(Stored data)

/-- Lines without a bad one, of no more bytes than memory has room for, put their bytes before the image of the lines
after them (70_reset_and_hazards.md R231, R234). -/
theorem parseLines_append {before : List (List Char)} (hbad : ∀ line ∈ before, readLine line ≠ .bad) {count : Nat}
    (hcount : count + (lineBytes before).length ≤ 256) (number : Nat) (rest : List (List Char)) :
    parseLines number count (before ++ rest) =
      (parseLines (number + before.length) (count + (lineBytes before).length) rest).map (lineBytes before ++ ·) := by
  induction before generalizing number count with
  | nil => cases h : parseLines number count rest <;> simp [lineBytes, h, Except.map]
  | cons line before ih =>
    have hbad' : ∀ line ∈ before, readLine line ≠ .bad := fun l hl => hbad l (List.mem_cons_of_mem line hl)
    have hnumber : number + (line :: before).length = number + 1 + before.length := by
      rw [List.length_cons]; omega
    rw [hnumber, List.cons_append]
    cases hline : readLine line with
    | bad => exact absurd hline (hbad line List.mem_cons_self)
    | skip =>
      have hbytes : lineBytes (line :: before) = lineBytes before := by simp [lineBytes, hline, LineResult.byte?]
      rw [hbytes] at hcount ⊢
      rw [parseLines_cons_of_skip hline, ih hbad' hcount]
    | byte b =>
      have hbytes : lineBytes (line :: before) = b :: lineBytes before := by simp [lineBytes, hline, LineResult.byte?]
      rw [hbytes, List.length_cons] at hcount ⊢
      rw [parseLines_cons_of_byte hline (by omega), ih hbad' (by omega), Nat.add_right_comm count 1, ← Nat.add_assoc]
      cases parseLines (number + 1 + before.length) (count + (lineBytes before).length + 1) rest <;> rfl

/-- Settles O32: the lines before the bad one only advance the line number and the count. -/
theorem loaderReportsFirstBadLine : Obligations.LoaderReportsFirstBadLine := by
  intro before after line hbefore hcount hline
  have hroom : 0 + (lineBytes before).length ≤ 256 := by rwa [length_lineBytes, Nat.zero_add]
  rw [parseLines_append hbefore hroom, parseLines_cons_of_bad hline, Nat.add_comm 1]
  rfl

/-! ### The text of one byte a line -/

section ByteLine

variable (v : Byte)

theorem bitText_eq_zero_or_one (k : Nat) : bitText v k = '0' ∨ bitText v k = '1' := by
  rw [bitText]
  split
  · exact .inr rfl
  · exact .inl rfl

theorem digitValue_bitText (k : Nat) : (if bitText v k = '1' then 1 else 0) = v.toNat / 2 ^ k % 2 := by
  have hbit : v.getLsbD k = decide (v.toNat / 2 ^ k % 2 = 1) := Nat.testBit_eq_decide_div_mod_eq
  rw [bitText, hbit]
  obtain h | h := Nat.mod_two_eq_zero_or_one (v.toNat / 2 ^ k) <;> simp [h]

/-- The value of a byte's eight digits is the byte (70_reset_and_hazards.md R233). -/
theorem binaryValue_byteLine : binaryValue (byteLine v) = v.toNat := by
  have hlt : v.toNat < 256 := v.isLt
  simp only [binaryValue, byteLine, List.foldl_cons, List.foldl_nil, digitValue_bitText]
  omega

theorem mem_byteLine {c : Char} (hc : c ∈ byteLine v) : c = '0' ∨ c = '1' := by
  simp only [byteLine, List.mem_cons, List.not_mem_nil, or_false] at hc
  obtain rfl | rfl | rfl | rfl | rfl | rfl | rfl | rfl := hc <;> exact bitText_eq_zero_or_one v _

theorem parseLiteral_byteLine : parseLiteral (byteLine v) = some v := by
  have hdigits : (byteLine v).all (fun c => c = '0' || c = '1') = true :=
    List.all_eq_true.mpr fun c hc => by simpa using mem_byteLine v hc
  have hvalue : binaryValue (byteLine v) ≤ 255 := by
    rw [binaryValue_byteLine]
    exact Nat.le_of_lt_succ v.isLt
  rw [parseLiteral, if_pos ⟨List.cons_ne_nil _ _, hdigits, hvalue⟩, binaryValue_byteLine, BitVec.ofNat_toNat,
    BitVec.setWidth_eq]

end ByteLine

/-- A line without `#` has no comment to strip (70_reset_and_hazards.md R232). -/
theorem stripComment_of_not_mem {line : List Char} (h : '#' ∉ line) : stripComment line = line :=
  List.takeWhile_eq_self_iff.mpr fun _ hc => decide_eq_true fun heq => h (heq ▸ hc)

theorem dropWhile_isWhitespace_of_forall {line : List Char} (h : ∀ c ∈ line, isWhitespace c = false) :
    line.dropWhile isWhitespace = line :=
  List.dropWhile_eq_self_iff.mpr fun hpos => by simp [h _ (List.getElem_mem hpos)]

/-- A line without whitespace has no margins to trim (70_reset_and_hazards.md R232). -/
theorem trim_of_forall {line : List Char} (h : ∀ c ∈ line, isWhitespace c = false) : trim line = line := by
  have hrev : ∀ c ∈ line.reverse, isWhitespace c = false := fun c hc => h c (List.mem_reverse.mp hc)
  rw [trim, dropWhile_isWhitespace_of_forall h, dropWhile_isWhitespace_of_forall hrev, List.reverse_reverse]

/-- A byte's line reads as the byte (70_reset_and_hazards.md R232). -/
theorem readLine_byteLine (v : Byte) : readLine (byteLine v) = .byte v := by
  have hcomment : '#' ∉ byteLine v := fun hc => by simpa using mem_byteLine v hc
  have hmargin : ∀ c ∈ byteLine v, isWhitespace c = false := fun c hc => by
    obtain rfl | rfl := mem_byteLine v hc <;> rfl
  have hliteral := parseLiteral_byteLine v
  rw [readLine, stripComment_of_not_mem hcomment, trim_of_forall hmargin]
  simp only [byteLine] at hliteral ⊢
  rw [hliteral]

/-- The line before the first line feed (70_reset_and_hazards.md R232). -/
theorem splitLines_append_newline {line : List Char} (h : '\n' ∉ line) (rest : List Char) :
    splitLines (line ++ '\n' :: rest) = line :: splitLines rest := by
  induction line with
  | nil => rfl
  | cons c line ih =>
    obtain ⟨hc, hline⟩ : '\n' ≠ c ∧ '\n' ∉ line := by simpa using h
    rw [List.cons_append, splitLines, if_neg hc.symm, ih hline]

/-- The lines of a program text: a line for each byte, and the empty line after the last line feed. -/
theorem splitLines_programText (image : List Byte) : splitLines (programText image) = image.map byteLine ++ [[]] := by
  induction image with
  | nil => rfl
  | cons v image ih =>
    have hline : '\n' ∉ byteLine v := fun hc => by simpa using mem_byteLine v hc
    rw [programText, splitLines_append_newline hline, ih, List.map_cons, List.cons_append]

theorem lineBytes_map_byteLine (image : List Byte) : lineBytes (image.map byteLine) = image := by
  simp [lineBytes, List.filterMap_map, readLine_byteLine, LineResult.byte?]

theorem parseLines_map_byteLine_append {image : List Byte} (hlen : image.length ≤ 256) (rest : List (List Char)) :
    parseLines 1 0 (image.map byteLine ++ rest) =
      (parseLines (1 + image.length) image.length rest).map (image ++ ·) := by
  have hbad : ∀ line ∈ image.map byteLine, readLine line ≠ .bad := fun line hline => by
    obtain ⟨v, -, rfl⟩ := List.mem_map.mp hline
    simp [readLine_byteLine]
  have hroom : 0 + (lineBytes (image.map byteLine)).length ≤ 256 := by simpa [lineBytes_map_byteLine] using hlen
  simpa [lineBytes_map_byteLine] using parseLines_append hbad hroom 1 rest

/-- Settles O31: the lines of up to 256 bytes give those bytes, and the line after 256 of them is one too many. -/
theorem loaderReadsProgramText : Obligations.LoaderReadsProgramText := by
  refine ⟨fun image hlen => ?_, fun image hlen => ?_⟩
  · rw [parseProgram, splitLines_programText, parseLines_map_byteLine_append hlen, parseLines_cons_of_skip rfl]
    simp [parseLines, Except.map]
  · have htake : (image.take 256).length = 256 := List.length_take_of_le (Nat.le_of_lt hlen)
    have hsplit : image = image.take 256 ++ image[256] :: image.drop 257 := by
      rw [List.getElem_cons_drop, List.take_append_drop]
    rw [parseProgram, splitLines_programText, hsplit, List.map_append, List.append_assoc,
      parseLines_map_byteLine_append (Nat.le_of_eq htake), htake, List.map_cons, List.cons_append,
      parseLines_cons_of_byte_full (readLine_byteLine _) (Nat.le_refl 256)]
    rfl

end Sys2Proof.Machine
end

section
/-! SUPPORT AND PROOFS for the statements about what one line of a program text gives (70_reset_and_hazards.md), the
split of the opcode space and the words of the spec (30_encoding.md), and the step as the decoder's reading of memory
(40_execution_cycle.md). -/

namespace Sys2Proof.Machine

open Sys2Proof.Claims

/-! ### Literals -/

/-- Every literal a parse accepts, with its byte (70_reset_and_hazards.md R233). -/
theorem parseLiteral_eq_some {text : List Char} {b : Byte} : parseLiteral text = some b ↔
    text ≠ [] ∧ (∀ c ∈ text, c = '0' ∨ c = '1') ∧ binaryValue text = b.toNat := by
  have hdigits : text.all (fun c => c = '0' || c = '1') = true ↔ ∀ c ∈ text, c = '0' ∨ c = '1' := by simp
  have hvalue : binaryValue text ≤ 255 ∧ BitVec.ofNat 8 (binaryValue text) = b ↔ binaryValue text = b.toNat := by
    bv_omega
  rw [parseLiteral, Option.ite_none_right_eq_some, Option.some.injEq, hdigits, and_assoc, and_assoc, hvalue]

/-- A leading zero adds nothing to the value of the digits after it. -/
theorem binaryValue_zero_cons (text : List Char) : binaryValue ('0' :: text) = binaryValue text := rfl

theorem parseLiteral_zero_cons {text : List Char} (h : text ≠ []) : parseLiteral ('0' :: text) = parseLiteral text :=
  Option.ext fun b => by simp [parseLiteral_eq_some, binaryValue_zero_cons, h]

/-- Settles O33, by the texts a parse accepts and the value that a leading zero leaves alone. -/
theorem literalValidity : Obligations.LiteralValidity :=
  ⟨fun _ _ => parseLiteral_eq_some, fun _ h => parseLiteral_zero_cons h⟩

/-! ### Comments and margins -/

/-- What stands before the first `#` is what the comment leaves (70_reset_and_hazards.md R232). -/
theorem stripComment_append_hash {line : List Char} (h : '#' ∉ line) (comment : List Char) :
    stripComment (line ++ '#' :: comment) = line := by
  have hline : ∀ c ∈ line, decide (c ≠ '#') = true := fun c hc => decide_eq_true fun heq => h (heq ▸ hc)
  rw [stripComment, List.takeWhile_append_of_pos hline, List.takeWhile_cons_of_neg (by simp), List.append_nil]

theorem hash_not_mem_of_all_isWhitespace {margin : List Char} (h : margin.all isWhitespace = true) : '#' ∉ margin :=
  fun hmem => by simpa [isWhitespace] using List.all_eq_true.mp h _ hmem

- EXERCISE DETAILS
Please output an exact copy of the lines above, from the opening line of the data down to the line that contains "after them (70_reset_and_hazards.md".

- TASK RESULT
/-- Lines without a bad one, of no more bytes than memory has room for, put their bytes before the image of the lines
after them (70_reset_and_hazards.md R231, R234). -/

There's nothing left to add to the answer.